I'm gradually trying to start a coffee roasting business and I've come across a link to someone is selling a "Data max Nova 4 thermal label printer". The idea is that on the degassing bags I can print a label to put on the bags.

I've seen this one for sell and was wondering would it be any good for myself. Looking online and trying to find more information about it. Has anyone any experience of this or recommend a label printer that would print well for bags.

Many thanks

Phil.


----------



## johnealey (May 19, 2014)

Hi @Dartmoor Coffee Phil

you may want to start with something like a brother thermal printer that accepts DX self adhesive rolls that can be sized / cut on the fly. Have a look at something like QL 700 here (just an example) and you can get generic DX rolls in different widths from Amazon / ebay etc (62mm wide by 30m work well on 250g bag sizes and up).

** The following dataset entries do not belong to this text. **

-- ==== Sys2Proof/Syntax.lean ====
section
/-! DEFINITION. Syntax.lean: the commands of spec/opcode_table.json, one constructor per row. -/

namespace Sys2Proof

/-- A character as a receiver hears it: its data bits, and whether its stop bit was good (R2, R156). -/
structure LineChar where
  byte : Byte
  stopOk : Bool
deriving DecidableEq, Repr

/-- The commands of the part, in the order of spec/opcode_table.json. A row that takes a command cell from
link 0 carries the cell's tag byte and its payload bytes as received (spec/12 12.3). -/
inductive Instr where
  /-- Supply is applied. -/
  | powerOn
  /-- One character is received on the lane of bank `b`. -/
  | laneCharacter (b : Bank) (c : LineChar)
  /-- A cell ends at an idle gap on the lane of bank `b`; `chars` are the characters of it not reported one by one. -/
  | laneCellReceived (b : Bank) (chars : List LineChar)
  /-- The lane of bank `b` is held low for at least 2 character times. -/
  | laneBreak (b : Bank)
  /-- The metering engine takes the head cell of the lane's input FIFO. -/
  | takeSampleCell (b : Bank)
  | silenceTimerExpiry (b : Bank)
  | signalTimerExpiry (b : Bank)
  /-- The downward line of bank `b` is free and the transmitter starts a cell. -/
  | laneCellStart (b : Bank)
  | intervalClose
  | shedTimerExpiry (b : Bank)
  | restoreTimerExpiry (b : Bank)
  | dispatchOpportunity
  | settleTimerExpiry (b : Bank)
  | refillTimerExpiry (p : SupplyPhase)
  /-- The WAITING CLOSE of outlet `o` reaches the grant timeout. -/
  | grantTimeout (o : Outlet)
  | dwellExpiry (g : Group)
  | staggerExpiry (g : Group)
  | bootWindowExpiry (g : Group)
  | deadlineExpiry (g : Group)
  | graceExpiry (g : Group)
  | budgetWindowExpiry (g : Group)
  /-- An idle gap on link 0, after `chars`, the characters since the event before; with none, the gap alone. -/
  | link0CellReceived (chars : List LineChar)
  /-- Link 0 is held low after `chars`, the characters since the event before. -/
  | link0Break (chars : List LineChar)
  /-- The upstream line is free and the arbiter starts a cell. -/
  | upstreamCellStart
  /-- HOLD_IN takes the level given (`true` is asserted). -/
  | holdInChange (asserted : Bool)
  /-- The SAFE pin takes the level given (`true` is asserted). -/
  | safePinChange (asserted : Bool)
  /-- The transmission of a RESTART's OK response ends. -/
  | restartTakesEffect
  | unknownCommand (kind tag : Byte) (payload : List Byte)
  | readEntry (tag : Byte) (payload : List Byte)
  | writeEntry (tag : Byte) (payload : List Byte)
  | discard (tag : Byte) (payload : List Byte)
  | commit (tag : Byte) (payload : List Byte)
  | lockCal (tag : Byte) (payload : List Byte)
  | switch (tag : Byte) (payload : List Byte)
  | clearFault (tag : Byte) (payload : List Byte)
  | clearEnergy (tag : Byte) (payload : List Byte)
  | readOutlet (tag : Byte) (payload : List Byte)
  | cycle (tag : Byte) (payload : List Byte)
  | groupOff (tag : Byte) (payload : List Byte)
  | groupOn (tag : Byte) (payload : List Byte)
  | cancel (tag : Byte) (payload : List Byte)
  | readGroup (tag : Byte) (payload : List Byte)
  | clearLockout (tag : Byte) (payload : List Byte)
  | token (tag : Byte) (payload : List Byte)
  | setLevel (tag : Byte) (payload : List Byte)
  | setMask (tag : Byte) (payload : List Byte)
  | bindStream (tag : Byte) (payload : List Byte)
  | unbindStream (tag : Byte) (payload : List Byte)
  | triggerStream (tag : Byte) (payload : List Byte)
  | capture (tag : Byte) (payload : List Byte)
  | readCapture (tag : Byte) (payload : List Byte)
  | forceSafe (tag : Byte) (payload : List Byte)
  | resume (tag : Byte) (payload : List Byte)
  | status (tag : Byte) (payload : List Byte)
  | restart (tag : Byte) (payload : List Byte)
  | clearLinkErrors (tag : Byte) (payload : List Byte)
deriving DecidableEq, Repr

end Sys2Proof
end

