/-- What READ_GROUP tells of one member (R124). -/
structure MemberReport where
  outlet : Outlet
  relay : RelayState
  shed : Bool
  progress : Progress
deriving DecidableEq, Repr

/-- The answer to READ_GROUP (R124, R143). -/
structure GroupReport where
  enabled : Bool
  members : List MemberReport
  power : PowerState
  op : OpState
  kind : Option OpKind
  cause : Option OpCause
  passCause : Option PassCause
  retry : Nat
  turn : Option Outlet
  repower : Bool
  cancel : Bool
  timer : Option (OpTimer × Uptime)
  faulted : List Outlet
  monitor : MonitorState
  /-- Uptime at which the running timer of the monitor expires, and whether it is the grace timer. -/
  monitorTimer : Option (Uptime × Bool)
  busy : Nat
  budget : Nat
  budgetEnd : Option Uptime
  lastToken : Option Uptime
  lastRecord : Option OpRecord
  history : List (Option Int)
deriving DecidableEq, Repr

/-- The answer to STATUS (R165). -/
structure StatusReport where
  safe : Option SafeCause
  links : Vector LinkState 6
  anyRelayFault : Bool
  anyNotUp : Bool
  anyCritical : Bool
  anyLockout : Bool
  anyLinkError : Bool
  pendingCount : Nat
  overflow : Bool
  tables : List TableState
  calLock : Bool
  uptime : Uptime
  interval : BitVec 32
  cause : RestartCause
deriving DecidableEq, Repr

/-- The answer fields of a response (spec/12 12.3). -/
inductive Answer where
  | empty
  | waiting (n : Nat)
  | offending (index : Option Nat)
  | entry (waiting : Bool) (group : Nat) (area : List Byte)
  | clamped (mask : Nat)
  | outlet (r : OutletReport)
  | group (r : GroupReport)
  | capture (h : CaptureHeader) (pairs : List Pair)
  | status (r : StatusReport)
deriving DecidableEq, Repr

/-- A response cell (R161). -/
structure Response where
  tag : Byte
  kind : Byte
  status : Status
  answer : Answer
deriving DecidableEq, Repr

/-- A command cell of the command FIFO (spec/09 9.2). -/
structure CommandCell where
  kind : Byte
  tag : Byte
  payload : List Byte
deriving DecidableEq, Repr

/-- A response slot that waits for its answer: the command's tag and kind (R162). -/
structure HeldSlot where
  tag : Byte
  kind : Byte
deriving DecidableEq, Repr

/-- A RESTART in force (R167); `sending` while its OK response is the cell in progress upstream. -/
structure RestartPending where
  kind : RestartKind
  sending : Bool
deriving DecidableEq, Repr

/-- The management link unit (spec/09 9.1). -/
structure Link0 where
  partialCell : List LineChar
  framing : Bool
  fifo : List CommandCell
  reserved : List HeldSlot
  filled : List Response
  notices : List Notice
  records : List Record
  gap : Nat
  restart : Option RestartPending
  lastCause : RestartCause
  errors : ErrorRecord
  /-- Bytes of the cell last started upstream (R163). -/
  line : Option (List Byte)
deriving DecidableEq, Repr

/-- Safe control (R181): `cause` is `none` while the part is not in SAFE. -/
structure SafeControl where
  cause : Option SafeCause
  followUp : List Outlet
deriving DecidableEq, Repr
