-- ==== Sys2Proof/Certificates/Slice0/Obligations.lean ====
section
/-! DEFINITION. Certificates/Slice0/Obligations.lean: the statements about the part, by the chapters of the spec. -/

open Sys2Proof Sys2Proof.Machine

/-! ## The machine -/

/-- For every command c and state s with c at the front of its queue, one step is exec of c on s with the queue's rest.
The queue is the model's own (log entry 19). With no command waiting, a step counts one microsecond: each lane's time
since its last taking rises to at most 200; after 1,000 of them the uptime rises by one (modulo 2^32) and the new
value has its own dispatch opportunity. Nothing else changes. That the tick is what an empty queue does is the
model's choice (log entry 1). [00_scope 0.5] -/
def Obligations.StepIsOneCommandOrOneMicrosecond : Prop :=
  (∀ (c : Instr) (rest : List Instr) (s : State), s.pending = c :: rest → step s = exec c { s with pending := rest })
    ∧ (∀ s : State, s.pending = [] → ∃ t : State, step s = .next t
    ∧ t = { s with lanes := t.lanes, subMs := t.subMs, uptime := t.uptime, opportunityTaken := t.opportunityTaken }
    ∧ (∀ b : Bank, t.lanes[b] =
        { s.lanes[b] with sinceTake := if s.lanes[b].sinceTake < 200 then s.lanes[b].sinceTake + 1 else 200 })
    ∧ (s.subMs + 1 < 1000 →
        t.subMs = s.subMs + 1 ∧ t.uptime = s.uptime ∧ t.opportunityTaken = s.opportunityTaken)
    ∧ (1000 ≤ s.subMs + 1 → t.subMs = 0 ∧ t.uptime = s.uptime + 1 ∧ t.opportunityTaken = false))

/-- POWER_ON leaves every part of the state at its power-on value, with the levels of the two input lines (log entry
9; that the first taking of a lane then waits for nothing is log entry 28) and the queue of waiting commands as they
were. With the SAFE pin asserted the part is then in SAFE with cause PIN: every default safe action is HOLD, so the
queue is empty, the follow-up set is empty, and the SAFE_ENTERED notice stands in the notice queue. [R169, R184,
R155, R79, R54] -/
def Obligations.PowerOnGivesThePowerOnState : Prop :=
  ∀ s : State,
    (s.safePin = false → exec .powerOn s =
      .next { State.reset with pending := s.pending, safePin := false, holdIn := s.holdIn })
    ∧ (s.safePin = true → exec .powerOn s =
      .next { State.reset with
        pending := s.pending, safePin := true, holdIn := s.holdIn
        safe := { cause := some .pin, followUp := [] }
        link0 := { State.reset.link0 with
          notices := [{ kind := .safeEntered, source := 0, level := 7, count := 0, time := 0,
                        detail := .safeEntered .pin 0 0 0 0 0 }] } })

/-- State.reset has the token counts at capacity with refill timers stopped, residues and counters in range, no open
window, an empty queue, an empty notifier, empty FIFOs, a calibration table with equal copies, no reserved slot,
shown modes that are those to be shown, and it is not in SAFE. [01_bank_links_and_the_sample_stream 1.1,
02_metering_arithmetic 2.1, R42, 05_the_switching_queue_and_turn_on_grants 5.1, R180, 09_the_management_link 9.1,
R169, R155, R184, R81] -/
def Obligations.PowerOnMeetsEveryPromise : Prop :=
  State.reset.TokensKept ∧ State.reset.EnergyKept ∧ State.reset.WindowsKept ∧ State.reset.QueueKept
    ∧ State.reset.NotifierKept ∧ State.reset.FillsKept ∧ State.reset.SafeKept ∧ State.reset.CalKept
    ∧ State.reset.SlotsKept ∧ State.reset.ModesKept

Have a QL-570 that has performed without for close to 350m of labels of different sizes sometimes producing 40-50 at a time and is probably 3-4 years old now.

Not the worlds most comprehensive software but easy enough to produce text of different sizes of different fonts etc and at approx. £30 at the time, not going to cry if I kill it.

Would think you might want to keep your costs down when starting up, above may help 

John


----------



## Tsangpa (Nov 26, 2017)

That looks more of a shipping label printer. Have you thought about having the labels printed? You could have a design with a space for handwriting the type of coffee/roast level/grind level/roast date. If you get the design right the handwritten details will look in keeping with it and the finish of a professionally printed label will usually be higher than the finish you can achieve. It looks to be about £150-£200 for 1,000 labels depending on size. At least that way you get a good look and can scale up to printing your own when the demand requires it.

These should give you some ideas:

https://label.co.uk/

https://www.handylabels.co.uk/

https://www.fastlabels.co.uk/


----------



## Dartmoor Coffee (Feb 4, 2020)

Thanks. I wasn't too sure what it was for, or given the software could I design labels for what I wanted. It is selling for only £150 so thought wasn't too bad cost-wise.

@johnealey - thanks will take a look at the device.

@Tsangpa - I had thought about this, but I'm guessing my design would be fluid for a while till I'm happy so wasn't sure about getting a load of labels till a solid design.


----------



## filthynines (May 2, 2016)

I've gone the route @Tsangpa suggested. I had a designer put together a template which can be easily edited. I have two options: print a batch of labels for each coffee in advance, or just print blanks and fill them in as needed. I might end up doing a bit of both.

That suggestion from @johnealey might well be what I was looking for regarding shipping, though!


----------